Lidia no se lo creyó. Javi era un niño tranquilo del vecindario. Conocía a sus padres.

—Adrián, dime la verdad. ¿Qué le hiciste a Javi?

—Nada importante —el niño evitaba mirarla—. Solo le quité un caramelo.

—¿Se lo quitaste o se lo arrebataste?

—Bueno… se lo quité. ¡Pero no le pegué!

—¿Y él no quería compartir?

—No. Es un egoísta.

Lidia suspiró.

—Adrián, no se quita lo ajeno. Si quieres un caramelo, lo pides o te compras el tuyo.

—¿Para qué? Él es más débil que yo, así que yo tengo razón. Mamá dice que el fuerte siempre tiene la razón.

—Tu madre se equivoca.

Adrián la miró sorprendido.

—Mamá no puede equivocarse.

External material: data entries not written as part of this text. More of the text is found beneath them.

/-- Settles O41: each instruction writes one sum or difference of words, which is the exact one modulo 2^64;
the immediate forms add and subtract the word of the immediate's signed value. -/
theorem addAndSubtractWrap : Obligations.AddAndSubtractWrap := by
  refine ⟨registerLaw_of_writeReg ?add BitVec.add_def fun _ _ _ _ => rfl,
    registerLaw_of_writeReg ?sub sub_eq_ofInt fun _ _ _ _ => rfl,
    immediateLaw_of_writeReg ?addi add_simm_eq_ofInt fun _ _ _ _ => rfl,
    immediateLaw_of_writeReg ?subi sub_simm_eq_ofInt fun _ _ _ _ => rfl⟩
  all_goals exact selects_of_fields (fun _ => rfl) fun _ => rfl

end Sys2Proof.Proofs
end

section
/-! Multiply and divide (47_muldiv.md R700 to R721): each writes `hi` and `lo` and retires. What is left to say
is integer arithmetic: a product is its two halves, its signed and its unsigned reading differ by a correction
of the upper half, and the division of R721 is the truncating division of integers. -/

namespace Sys2Proof.Machine

open Sys2Proof.Claims

/-! ## Instructions that write `hi` and `lo` alone (R700) -/

/-- An instruction that only sets `hi` and `lo` and retires completes and changes nothing else; what else is
claimed of the state it reaches is left to show. -/
theorem exists_next_of_setHiLo {i : Instr} {s : State} {hi lo : Word} {P : State → Prop}
    (h : exec i s = .next (s.setHiLo hi lo).retireNext) (hP : P (s.setHiLo hi lo).retireNext) :
    ∃ t, exec i s = .next t ∧ Retired s t (s.pc + 4) ∧ SameRegisters s t ∧ SameMemory s t ∧
      SameHost s t ∧ P t :=
  ⟨_, h, ⟨rfl, rfl, by simp, by simp, rfl, rfl⟩, State.getReg_retireNext _, fun _ => rfl,
    ⟨rfl, rfl, rfl, rfl, rfl, rfl⟩, hP⟩

theorem exec_mulu (rd rs1 : Reg) (s : State) :
    exec (.mulu rd rs1) s =
      .next (writeProduct s ((s.getReg rd).toNat * (s.getReg rs1).toNat : Nat)).retireNext := rfl

theorem exec_mul (rd rs1 : Reg) (s : State) :
    exec (.mul rd rs1) s =
      .next (writeProduct s ((s.getReg rd).toInt * (s.getReg rs1).toInt)).retireNext := rfl

/-! ## The halves of a product (R701) -/

theorem toNat_ofInt_eq_emod (p : Int) : ((BitVec.ofInt 64 p).toNat : Int) = p % 2 ^ 64 := by
  rw [BitVec.toNat_ofInt]
  exact Int.toNat_of_nonneg (Int.emod_nonneg p (by decide))

/-- R710: the product of two 64-bit naturals is below 2^128, so its upper half is a 64-bit natural. -/
theorem toNat_halves_mul (a b : Word) :
    (BitVec.ofInt 64 (((a.toNat * b.toNat : Nat) : Int) / 2 ^ 64)).toNat * 2 ^ 64
      + (BitVec.ofInt 64 ((a.toNat * b.toNat : Nat) : Int)).toNat = a.toNat * b.toNat := by
  have hlt : a.toNat * b.toNat < 2 ^ 64 * 2 ^ 64 := Nat.mul_lt_mul'' a.isLt b.isLt
  have hlo := toNat_ofInt_eq_emod ((a.toNat * b.toNat : Nat) : Int)
  have hhi := toNat_ofInt_eq_emod (((a.toNat * b.toNat : Nat) : Int) / 2 ^ 64)
  omega

/-- R711: the product of two 64-bit integers is at most 2^126 in magnitude, so its upper half, rounded down,
is a 64-bit integer. -/
theorem toInt_halves_mul (a b : Word) :
    (BitVec.ofInt 64 (a.toInt * b.toInt / 2 ^ 64)).toInt * 2 ^ 64
      + (BitVec.ofInt 64 (a.toInt * b.toInt)).toNat = a.toInt * b.toInt := by
  have hmin : -2 ^ 126 ≤ a.toInt * b.toInt := BitVec.le_toInt_mul_toInt
  have hmax : a.toInt * b.toInt ≤ 2 ^ 126 := BitVec.toInt_mul_toInt_le
  rw [toNat_ofInt_eq_emod, BitVec.toInt_ofInt_eq_self (by decide) (by omega) (by omega)]
  exact Int.ediv_mul_add_emod ..

/-! ## The two's-complement correction (R701) -/

/-- The signed reading of a word is its unsigned one, less 2^64 when it is negative. -/
theorem toInt_eq_toNat_sub_ite (a : Word) :
    a.toInt = a.toNat - 2 ^ 64 * (if a.toInt < 0 then 1 else 0) := by
  have hlt := a.isLt
  have hcond := BitVec.toInt_eq_toNat_cond a
  split <;> split at hcond <;> omega

/-- The two products differ by a multiple of 2^64: the other operand once per negative operand. The
correction for `b` is made where `a` is read as signed already, so that no term in 2^128 is left over. -/
theorem toInt_mul_toInt_eq_sub (a b : Word) :
    a.toInt * b.toInt = ((a.toNat * b.toNat : Nat) : Int)
      - 2 ^ 64 * ((if a.toInt < 0 then (b.toNat : Int) else 0) + if b.toInt < 0 then a.toInt else 0) := by
  have ha := toInt_eq_toNat_sub_ite a
  have hb := toInt_eq_toNat_sub_ite b
  push_cast
  split_ifs at ha hb ⊢ <;> linear_combination (b.toNat : Int) * ha + a.toInt * hb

Es mayor.

—Los mayores también se equivocan, Adrián. Y tu madre no es una excepción.

El niño guardó silencio, reflexionando.

—¿Y si mamá se equivoca, quién tiene razón?

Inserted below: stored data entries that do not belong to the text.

-- ==== Sys2Proof/Machine/Core.lean ====
section
/-!
DEFINITION. The machine as the host's interface names it.
-/

def Sys2Proof.core : Host.Core := { State := Sys2Proof.Machine.State, Fault := Sys2Proof.Machine.Fault, Refusal := Sys2Proof.Machine.Refusal, step := Sys2Proof.Machine.step, reset := Sys2Proof.Machine.State.reset }
end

—La tienen los que no hacen daño a los débiles, los que ayudan a los demás, los que dicen la verdad.

—¿Entonces tú tienes razón y mamá no?

Lidia se sintió perdida. No quería poner al niño en contra de su madre, pero tampoco podía seguir callada.

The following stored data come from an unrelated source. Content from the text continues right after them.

/-- For `LegalFieldsLieInLowThirtyBits`: the narrowest and the widest legal layout. -/
theorem witness_legalFields :
    layoutLegal (layoutOf 0x02000503#32) = true ∧ layoutLegal (layoutOf 0x1F001F00#32) = true := by decide

/-- For `UnpackReadsOnlyItsField`: two words that differ above the I field, and two that differ above the Q field. -/
theorem witness_unpackReadsOnly :
    layoutLegal (layoutOf 0x1F100F00#32) = true ∧
      (∀ b < 32, 16 ≤ b → b < 30 → (0x0000FFFF#32).getLsbD b = (0xC0000000#32).getLsbD b) ∧
      (∀ b < 32, 0 ≤ b → b < 14 → (0xFFFFC000#32).getLsbD b = (0x00000000#32).getLsbD b) := by decide

/-- For `WidthOneFieldsAreZeroOrMinusOne`: the layout of V-UP-7. -/
theorem witness_widthOne :
    layoutLegal (layoutOf 0x02000503#32) = true ∧
      (layoutOf 0x02000503#32).msbI.toNat = (layoutOf 0x02000503#32).lsbI.toNat + 2 := by decide

/-- For `PackedPairUnpacksExactly`: the layouts "31:16, 15:0" and "15:0, 31:16" with the extreme values of their width. -/
theorem witness_packedPair :
    ∀ l ∈ [layoutOf 0x1F100F00#32, layoutOf 0x0F001F10#32],
      layoutLegal l = true ∧
        (l.lsbI.toNat + layoutWidth l ≤ l.lsbQ.toNat ∨ l.lsbQ.toNat + layoutWidth l ≤ l.lsbI.toNat) ∧
        -(2 : Int) ^ (layoutWidth l - 1) ≤ -8192 ∧ (-8192 : Int) < (2 : Int) ^ (layoutWidth l - 1) ∧
        -(2 : Int) ^ (layoutWidth l - 1) ≤ 8191 ∧ (8191 : Int) < (2 : Int) ^ (layoutWidth l - 1) := by decide

/-- For `UnpackLanesAreIndependent`: two good frames that share their first word, and not their second. -/
theorem witness_unpackLanes :
    let s := { wordsLoaded [7#32, 8#32] with layout := 0x1F100F00#32 }
    let s' := { wordsLoaded [7#32, 9#32] with layout := 0x1F100F00#32 }
    s.operands.frameBad = false ∧ s'.operands.frameBad = false ∧ layoutLegal (layoutOf s.operands.layout) = true ∧
      s'.operands.layout = s.operands.layout ∧ s.operands.len.toNat ≤ 65536 ∧ s'.operands.len.toNat ≤ 65536 ∧
      0 < s.operands.len.toNat ∧ s.mem.readWord (wordAddr 0) = s'.mem.readWord (wordAddr 0) := by decide

/-- For `AnalyzeRejectsEmptyThenParameters`: no sample; and samples with, in turn, an infinite `FS`, a NaN in `CF`, in `BW`
and in `TH`, a negative `FS`, a zero `FS` and a negative `BW`. -/
theorem witness_analyzeRejects :
    let s := { State.reset with nsamp := 1#17, fs := 0x3FF0000000000000#64 }
    State.reset.operands.nsamp = 0#17 ∧ s.operands.nsamp ≠ 0#17 ∧
      ({ s with fs := 0x7FF0000000000000#64 } : State).operands.fs.extractLsb' 52 11 = 0x7FF#11 ∧
      ({ s with cf := 0x7FF8000000000000#64 } : State).operands.cf.extractLsb' 52 11 = 0x7FF#11 ∧
      ({ s with bw := 0x7FF8000000000000#64 } : State).operands.bw.extractLsb' 52 11 = 0x7FF#11 ∧
      ({ s with th := 0x7FF8000000000000#64 } : State).operands.th.extractLsb' 52 11 = 0x7FF#11 ∧
      ({ s with fs := 0xBFF0000000000000#64 } : State).operands.fs.getLsbD 63 = true ∧
      ({ s with fs := 0x0000000000000000#64 } : State).operands.fs.extractLsb' 0 63 = 0#63 ∧
      (({ s with bw := 0x8000000000000001#64 } : State).operands.bw.getLsbD 63 = true ∧
        ({ s with bw := 0x8000000000000001#64 } : State).operands.bw.extractLsb' 0 63 ≠ 0#63) := by decide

—Yo intento tener razón. Pero lo más importante es tu conciencia. Ella siempre te dirá qué está bien.

—¿Qué es la conciencia?

—Una voz dentro de ti que te dice qué está bien y qué está mal. Cuando le hiciste daño a Javi, ¿no te dijo nada?

Adrián frunció el ceño.

—Sí. Pero mamá dice que son tonterías.

—¿Y tú qué piensas?

—No lo sé —reconoció con sinceridad.

Lidia decidió contarle un cuento sobre un gigante bueno que protegía a los débiles en lugar de hacerles daño. Adrián escuchó con atención, haciendo preguntas. Se veía que el tema le interesaba.

Después del cuento, salieron al parque. Entre los niños que jugaban estaba Javi, que al ver a Adrián intentó esconderse tras su madre.

—Adrián —susurró Lidia—, ¿por qué no le pides perdón a Javi?

El niño la miró, luego a su amigo.

—¿Para qué?

—Porque le hiciste daño.

—Pero él es más débil que yo.

—Por eso mismo debes disculparte.

Adrián lo pensó un rato, y al final se acercó a Javi.

—Perdona por quitarte el caramelo —murmuró.

Javi lo miró sorprendido.

—No pasa nada.

—¿Quieres jugar juntos?

—Sí.

Los niños corrieron hacia el arenero. Lidia sintió que el corazón se le aligeraba.

Esa noche, Alicia llegó aún más enfadada.